§ **Supplied material**
-- ==== Sys2Proof/Machine/UnitState.lean ====
section
/-! DEFINITION. The state of the other units: Quartz and the timers, the uncore counters and the trace funnel, PCI Express, the management transports, the test port, the sensors, the pins and rails, Belvedere, the physical cores, the device mode. -/

namespace Sys2Proof.Machine

/-- Quartz (16). -/
structure Quartz where
  /-- QZ_TIME in ns, 64 bits; 16 R482; 0. -/
  time : Nat := 0
  /-- The Quartz oscillator's own count, which the step of R487 does not move; 16 R488; 0. -/
  osc : Nat := 0
  /-- LOCKED; 16 R482; 0. -/
  locked : Bool := false
  /-- DISC, HOLDOVER, STEPPED; 16 R487, R491; 0. -/
  disc : Bool := false
  holdover : Bool := false
  stepped : Bool := false
  /-- Committed MODE, EDGE, PPS_OUT; 16 R486; 0. -/
  mode : Bool := false
  edge : Bool := false
  ppsOut : Bool := false
  /-- QZ_OFFSET, signed 32 bits; 16 R486; 0. -/
  offset : BitVec 32 := 0
  /-- QZ_PPS_LAST; 16 R489; 0. -/
  ppsLast : W64 := 0
  /-- QZ_PPS_ERR, signed 32 bits; 16 R489; 0. -/
  ppsErr : BitVec 32 := 0
  /-- QZ_RATE, signed, parts per 10^12; 16 R487; 0. -/
  rate : BitVec 32 := 0
  /-- QZ_PPS_IGNORED, 32 bits; 16 R489; 0. -/
  ignored : BitVec 32 := 0
  /-- QZ_STEP; 16 R487; 0. -/
  step : BitVec 32 := 0
  /-- An edge has been accepted since MODE became 1; 16 R489; false. -/
  accepted : Bool := false
  /-- QZ_TIME of the last accepted edge or of the change of MODE; 16 R491; 0. -/
  lastEdge : Nat := 0
  /-- Last candidate and the candidates in succession; 16 R490; none. -/
  cand : Option (Nat × Nat) := none
  /-- QZ_PPS_OUT is high, and since when; 16 R492; low. -/
  ppsHigh : Option Nat := none
  deriving DecidableEq, Repr

/-- A timer channel (16). -/
structure Timer where
  /-- OWNER; 16 R494; unowned. -/
  owner : ClassId := noClass
  /-- LINKED; 16 R494; 0. -/
  linked : Bool := false
  /-- COUNT, 32 bits; 16; 0. -/
  cnt : W32 := 0
  /-- CMP in force, 32 bits; 16; 0xFFFF_FFFF. -/
  cmp : W32 := 0xFFFFFFFF
  /-- PRE, 32 bits; 16; 0xFFFF_FFFF. -/
  pre : W32 := 0xFFFFFFFF
  /-- TMR_CTL [17:0]: EN PRE_EN MODE CLKSRC PRESCALE GPOL GSRC EVT_EN; 16; 0. -/
  ctl : BitVec 18 := 0
  /-- CMP_HIT, WRAP, PRE_PEND; 16; 0. -/
  hit : Bool := false
  wrap : Bool := false
  prePend : Bool := false
  deriving DecidableEq, Repr

/-- An uncore unit's counters (17 R515). -/
structure Uncore where
  /-- UC_CNT0 to 3, 64 bits each; 17 R515; 0. -/
  cnt : SMap W64 := []
  /-- UC_OVF, 4 bits; 17 R515; 0. -/
  ovf : BitVec 4 := 0
  /-- EVT, FLT and CLASS of counter j; 17 R515; 0. -/
  evt : SMap (BitVec 8) := []
  flt : SMap ClassId := []
  deriving DecidableEq, Repr

/-- The trace funnel (17 R522 to R525). -/
structure Funnel where
  /-- TRACE_CONFIG: EN, SINK, RING_K, FULL, TSK, SYNCK, RATE, BASE, CLASS; 17 R522; 0. -/
  on : Bool := false
  pcie : Bool := false
  ringK : Nat := 0
  full : Bool := false
  tsk : Nat := 0
  synck : Nat := 0
  rate : Nat := 0
  base : Nat := 0
  classes : BitVec 128 := 0
  /-- Buffer contents, oldest first; 17 R524; empty. -/
  buf : List Byte := []
  /-- Stopping: draining after EN became 0; 17 R522; false. -/
  draining : Bool := false
  /-- A flush must pad and write the partial line; 17 TF_FLUSH; false. -/
  flush : Bool := false
  /-- DRAINED; 17; 1. -/
  drained : Bool := true
  /-- STOPPED; 17; 0. -/
  stopped : Bool := false
  /-- TF_WPTR, TF_RPTR; 17; 0. -/
  wptr : W64 := 0
  rptr : W64 := 0
  /-- TF_DROP0 to 3, 32 bits each; 17; 0. -/
  drop : SMap W32 := []
  /-- Lines written in the epoch; 17 R523; 0. -/
  used : Nat := 0
  /-- Encoder output buffers: packets on their way, by source and class; 17 R524; empty. -/
  out : List (BitVec 7 × List Byte) := []
  deriving DecidableEq, Repr

/-- A PCI Express function (10 R330, 18). -/
structure PcieFn where
  /-- Owner; 13 R421; unowned. -/
  owner : ClassId := noClass
  /-- FLR under way, with the lane and tag to answer; 10 R331; none. -/
  flr : Option (Option LaneNo × BitVec 16) := none
  /-- Bus Master Enable; 10 R331; 0. -/
  bme : Bool := false
  /-- MSI-X Enable and Function Mask; 18 R531; 0, 0. -/
  msixEn : Bool := false
  fmask : Bool := false
  /-- Vector masks; 18 R531; PRESUMED all ones (PCI Express). -/
  masks : BitVec 32 := 0xFFFFFFFF
  /-- Pending bits; 18 R531; 0. -/
  pend : BitVec 32 := 0
  /-- MSI-X table: address and data by vector; 18 R531; 0. -/
  table : SMap (W64 × W32) := []
  /-- Other configuration registers by dword number, as the host wrote them; 18 R527; 0. -/
  cfg : SMap W32 := []
  deriving DecidableEq, Repr

/-- An outbound non-posted PCI Express request (18 R529). -/
structure PcieReq where
  /-- The virtual core that waits for it. -/
  vc : Option Vc
  /-- Kind: a configuration request or a memory request; it returns a value (a read or an AtomicOp). -/
  config : Bool
  reads : Bool
  addr : W64
  size : Nat
  cls : ClassId
  /-- The function that issued it or to which it goes. -/
  fn : Nat
  /-- QZ_TIME at which it was sent. -/
  at_ : Nat
  /-- Operation of an AtomicOp; none: a read or a write (03 R88). -/
  op : Option (BitVec 4) := none
  /-- Operand of an AtomicOp or data of a configuration write, and compare value of CAS. -/
  data : W64 := 0
  cmpv : W64 := 0
  /-- Its completion will be discarded: its function has been reset (10 R331). -/
  dead : Bool := false
  deriving DecidableEq, Repr

/-- Status of a completion: successful, Unsupported Request, completer abort (18 R530). -/
inductive Cpl where
  | sc | ur | ca
  deriving DecidableEq, Repr

/-- A posted request in a port's receive order (05 R164). -/
structure PcieRx where
  cls : ClassId
  data : Line
  /-- Its parts still to be written: address, offset in the data, bytes. -/
  parts : List (Nat × Nat × Nat)
  /-- An interrupt message: its function and its data. -/
  msi : Option (Nat × BitVec 16)
  deriving DecidableEq, Repr

/-- An inbound request that REST holds: a posted write, a read, an AtomicOp, an interrupt message, or a completion (14 R445; 18 R530, R531). -/
inductive PcieHeld where
  | write (fn : BitVec 16) (addr : W64) (size : Nat) (data : Line) (poisoned : Bool)
  | read (fn : BitVec 16) (addr : W64) (size : Nat)
  | atomic (fn : BitVec 16) (addr : W64) (size : Nat) (op : BitVec 4) (opnd cmpv : W64)
  | msi (fn data : BitVec 16)
  | completion (ok : Bool) (data : W64)
  deriving DecidableEq, Repr

/-- One PCI Express link (18 R527 to R532). -/
structure PcieLink where
  /-- UP, SPEED, WIDTH, ROLE; 18; 0. -/
  up : Bool := false
  speed : BitVec 3 := 0
  width : BitVec 5 := 0
  endpoint : Bool := false
  /-- The link exists under the committed bifurcation; 18 R527; false. -/
  present : Bool := false
  /-- NUM_VF; 18 R527; 0. -/
  numVf : Nat := 0
  /-- CORR, POSTED, MSI_DROP; 18; 0. -/
  corr : BitVec 16 := 0
  posted : BitVec 8 := 0
  msiDrop : BitVec 8 := 0
  /-- MSI_ADDR; 18; 0xFEE0_0000. -/
  msiAddr : W64 := 0xFEE00000
  /-- PF_BASE; 18; 0. -/
  pfBase : W64 := 0
  /-- VF_IPA by virtual function; 18; 0. -/
  vfIpa : SMap W64 := []
  /-- PCIE_PERST_N driven low by the device; 18 R532, 19 R551; true. -/
  perstOut : Bool := true
  /-- PCIE_PERST_N of an endpoint link asserted by the host; 18 R532; false. -/
  perstIn : Bool := false
  /-- QZ_TIME of the PCIE_ROLE_SET commit; 18 R532; 0. -/
  roleAt : Nat := 0
  /-- Outbound non-posted requests, oldest first; 18 R529; none. -/
  reqs : List PcieReq := []
  /-- Posted requests and messages sent, newest first: address, data bytes, size; 18 R531; none. -/
  sent : List (W64 × Line × Nat) := []
  /-- Posted requests that have arrived and wait, oldest first; 05 R164; none. -/
  rx : List PcieRx := []
  /-- Completions sent, newest first: function, data, status; 18 R530; none. -/
  cpls : List (Nat × Line × Cpl) := []
  /-- Width was reduced by a lane failure, and the full width at which the link trained; 15 R470; false, 0. -/
  reduced : Bool := false
  full : BitVec 5 := 0
  /-- Inbound requests that have arrived in REST, oldest first, taken up after the wake; 14 R445; none. -/
  heldIn : List PcieHeld := []
  deriving DecidableEq, Repr

/-- One PCI Express port (18 R526). -/
structure PciePort where
  /-- BIFUR, and that PCIE_ROLE_SET has committed; 18 R527; 0, false. -/
  bifur : BitVec 2 := 0
  roleSet : Bool := false
  links : SMap PcieLink := []
  /-- Functions keyed by link × 2^16 + function number; 13 R421; unowned. -/
  fns : SMap PcieFn := []
  /-- Inbound stage-2 translations cached; 07 R213; empty. -/
  itlb : List TlbEntry := []
  deriving DecidableEq, Repr

/-- The board manager's transports (18 R536 to R538). -/
structure Mgmt where
  /-- MGMT_ADDR[1:0] sampled at PORST_N release; 18 R536; 0. -/
  strap : BitVec 2 := 0
  /-- Dynamic I3C address; 18 R536; none. -/
  dyn : Option (BitVec 7) := none
  /-- In-band interrupts enabled by ENEC; 18 R538; false. -/
  enec : Bool := false
  /-- An IBI with data byte 0x01 is raised; 18 R538; false. -/
  ibi : Bool := false
  /-- MGMT_ALERT_N driven low; 18 R538; released. -/
  alert : Bool := false
  /-- Words returned by the last transfer; 18 R537; none. -/
  out : List W32 := []
  deriving DecidableEq, Repr

/-- The test port (18 R539). -/
structure Jtag where
  /-- Instruction register, 8 bits; 18 R539; IDCODE. -/
  ir : BitVec 8 := 0x01
  /-- Instruction acting, BYPASS where the loaded one is refused; 18 R539; IDCODE. -/
  act : BitVec 8 := 0x01
  /-- Data captured or returned; 18 R539; DESIGN CHOICE 0. -/
  dr : BitVec 640 := 0
  /-- The channel and row of a DBG_MEM access that waits for the fill; 09 R293; none. -/
  want : Option (Oct × Nat) := none
  /-- Boundary chain as preloaded, by cell; 18 R539; DESIGN CHOICE 0. -/
  chain : SMap Bool := []
  /-- The boundary chain controls the balls; 18 R539; false. -/
  drives : Bool := false
  /-- The balls are released by HIGHZ; 18 R539; false. -/
  highz : Bool := false
  deriving DecidableEq, Repr

/-- The junction sensors (19 R563). -/
structure Thermal where
  /-- TJ_SENSOR0 to 19 that have reported, signed 0.125 °C; 19 R563; none. -/
  temp : SMap (BitVec 16) := []
  /-- PEAK and NEW; 19 R563; 0. -/
  peak : Option (BitVec 16) := none
  /-- ALERT: THERM_ALERT_N asserted; 19 R561; 0. -/
  alert : Bool := false
  /-- THERMTRIP_N driven low and every island stopped; 19 R562; false. -/
  trip : Bool := false
  deriving DecidableEq, Repr

/-- State of a redundant unit for UNIT_STATUS (15 R481). -/
structure UnitStat where
  /-- 0 in service, 1 corrected errors, 2 removed, 3 being re-admitted, 4 spare, 5 fused. -/
  state : BitVec 8 := 0
  lastClass : BitVec 8 := 0
  corrected : BitVec 32 := 0
  lastTime : Nat := 0
  deriving DecidableEq, Repr

/-- The ordering codes (00 R1). -/
inductive Part where
  | t6472i | t6472c | t6440i
  deriving DecidableEq, Repr

/-- The physical cores and the vc→pc map (00 R5, 15 R569). -/
structure CoreMap where
  /-- Ordering code; 00 R1; DESIGN CHOICE TVX6472-I. -/
  part : Part := .t6472i
  /-- Fuse record: cores fused off, bit pc; 00 R5; none on the TVX6472. -/
  fused : BitVec 72 := 0
  /-- Cores retired, bit pc; 15 R459; none. -/
  retired : BitVec 72 := 0
  /-- vc→pc map, keyed by vc; 15 R569; none before COLD step 4. -/
  map : SMap (BitVec 7) := []
  /-- Idle spares, ascending; 15 R569; none before COLD step 4. -/
  spares : List (BitVec 7) := []
  deriving DecidableEq, Repr

/-- Operating modes (01 R24). -/
inductive Mode where
  | cold | assembly | service | repair | rest | belvedere
  deriving DecidableEq, Repr

/-- Belvedere (15 R467 to R477). -/
structure Belvedere where
  /-- BLV-A and BLV-B retired; 15 R467; false. -/
  deadA : Bool := false
  deadB : Bool := false
  /-- Times of mismatches of each pair; 15 R467; none. -/
  misA : List Nat := []
  misB : List Nat := []
  /-- The safety image is loaded and runs; 14 R437; false. -/
  image : Bool := false
  /-- Safety-image memory: the bytes of the image, by offset, an unlisted byte 0; 08 R230, 14 R437, 15 R475; empty. -/
  mem : SMap Byte := []
  /-- Posts of safety sessions' interrupt-map entries to the safety image in BELVEDERE, oldest first; 11 R370, 15 R474; none. -/
  posts : List (BitVec 64) := []
  /-- SAFE[15:0] as the safety image drives them in SERVICE; 15 R477; 0. -/
  safe : BitVec 16 := 0
  /-- The armed levels it keeps in the port block; 15 R477; 0. -/
  armed : BitVec 16 := 0
  /-- The static levels; 15 R477; 0. -/
  static : BitVec 16 := 0
  deriving DecidableEq, Repr

/-- Balls, rails and the device's operating state (14, 19). -/
structure Device where
  /-- Operating mode; 01 R24; COLD. -/
  mode : Mode := .cold
  /-- PORST_N is low; 14 R434; true. -/
  porst : Bool := true
  /-- Rails in range, bit order of the rail table of 19 R552 (VDD_CORE bit 0 to VDD_IO18 bit 8); 19 R554; DESIGN CHOICE all in range. -/
  rails : BitVec 9 := 0x1FF
  /-- REFCLK within its limits; 18 R540; DESIGN CHOICE true. -/
  refclk : Bool := true
  /-- COLD has begun and not ended; 14 R437; false. -/
  coldRun : Bool := false
  /-- What COLD observes, for the steps that wait for the PLL, and for a COLD that a mismatch restarts; 14 R437, R439; none. -/
  boot : Option BootObs := none
  /-- COLD is held: no image authenticates, or a second mismatch; 14 R438, R439; false. -/
  coldHeld : Bool := false
  /-- A mismatch has restarted COLD once; 14 R439; false. -/
  coldRetry : Bool := false
  /-- Fault class that makes COLD end in BELVEDERE; 14 R432; none. -/
  coldFault : Option (BitVec 8) := none
  /-- Channel and header offset of the field that the memory configuration breaks; 09 R272; none. -/
  coldMem : Option (Oct × Nat) := none
  /-- Booted slot and its header; 14 R438; none. -/
  slot : Bool := false
  hdr : Option SlotHdr := none
  /-- FW_VERSION of the Gatehouse firmware that runs; 13 DEVICE_INFO; 0. -/
  fwVersion : BitVec 32 := 0
  /-- The hypervisor copy has ended, and its check has failed; 14 R440; false. -/
  hvDone : Bool := false
  hvBad : Bool := false
  /-- CORE_VID code and the code requested; 19 R553; 30. -/
  vid : BitVec 6 := 30
  vidReq : BitVec 6 := 30
  /-- VDD_CORE setpoint code for SERVICE and ASSEMBLY; 19 R553; 30. -/
  vidSet : BitVec 6 := 30
  /-- QZ_TIME of the last CORE_VID step; 19 R553; 0. -/
  vidAt : Nat := 0
  /-- SAFE[15:0] at the balls; none is not driven; 15 R477; low. -/
  safeOut : Option (BitVec 16) := some 0
  /-- WAKE of the REST in force; 14 R445; 0. -/
  wake : BitVec 7 := 0
  /-- Sources whose posts are held until wake; 14 R445; none. -/
  held : List (BitVec 64) := []
  /-- DRAM reset_n driven low, xSPI released, PCIe transmitters idle; 14 R435; true. -/
  idle : Bool := true
  /-- Every island on VDD_CORE is stopped; 15 R473; false. -/
  stopped : Bool := false
  /-- TG[7:0] and QZ_PPS_IN levels at the balls; 16 R496; 0. -/
  tg : BitVec 8 := 0
  ppsIn : Bool := false
  /-- Units' status for UNIT_STATUS, keyed by kind × 2^16 + index; 15 R481; in service. -/
  units : SMap UnitStat := []
  /-- Belvedere; 15 R467. -/
  blv : Belvedere := {}
  deriving DecidableEq, Repr

end Sys2Proof.Machine
end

§ **Task**
Return, word for word, the lines of the data above from the line with "its data. -/" through the line with "(data : W64)", inclusive.

§ **Finished task**
  /-- An interrupt message: its function and its data. -/
  msi : Option (Nat × BitVec 16)
  deriving DecidableEq, Repr

/-- An inbound request that REST holds: a posted write, a read, an AtomicOp, an interrupt message, or a completion (14 R445; 18 R530, R531). -/
inductive PcieHeld where
  | write (fn : BitVec 16) (addr : W64) (size : Nat) (data : Line) (poisoned : Bool)
  | read (fn : BitVec 16) (addr : W64) (size : Nat)
  | atomic (fn : BitVec 16) (addr : W64) (size : Nat) (op : BitVec 4) (opnd cmpv : W64)
  | msi (fn data : BitVec 16)
  | completion (ok : Bool) (data : W64)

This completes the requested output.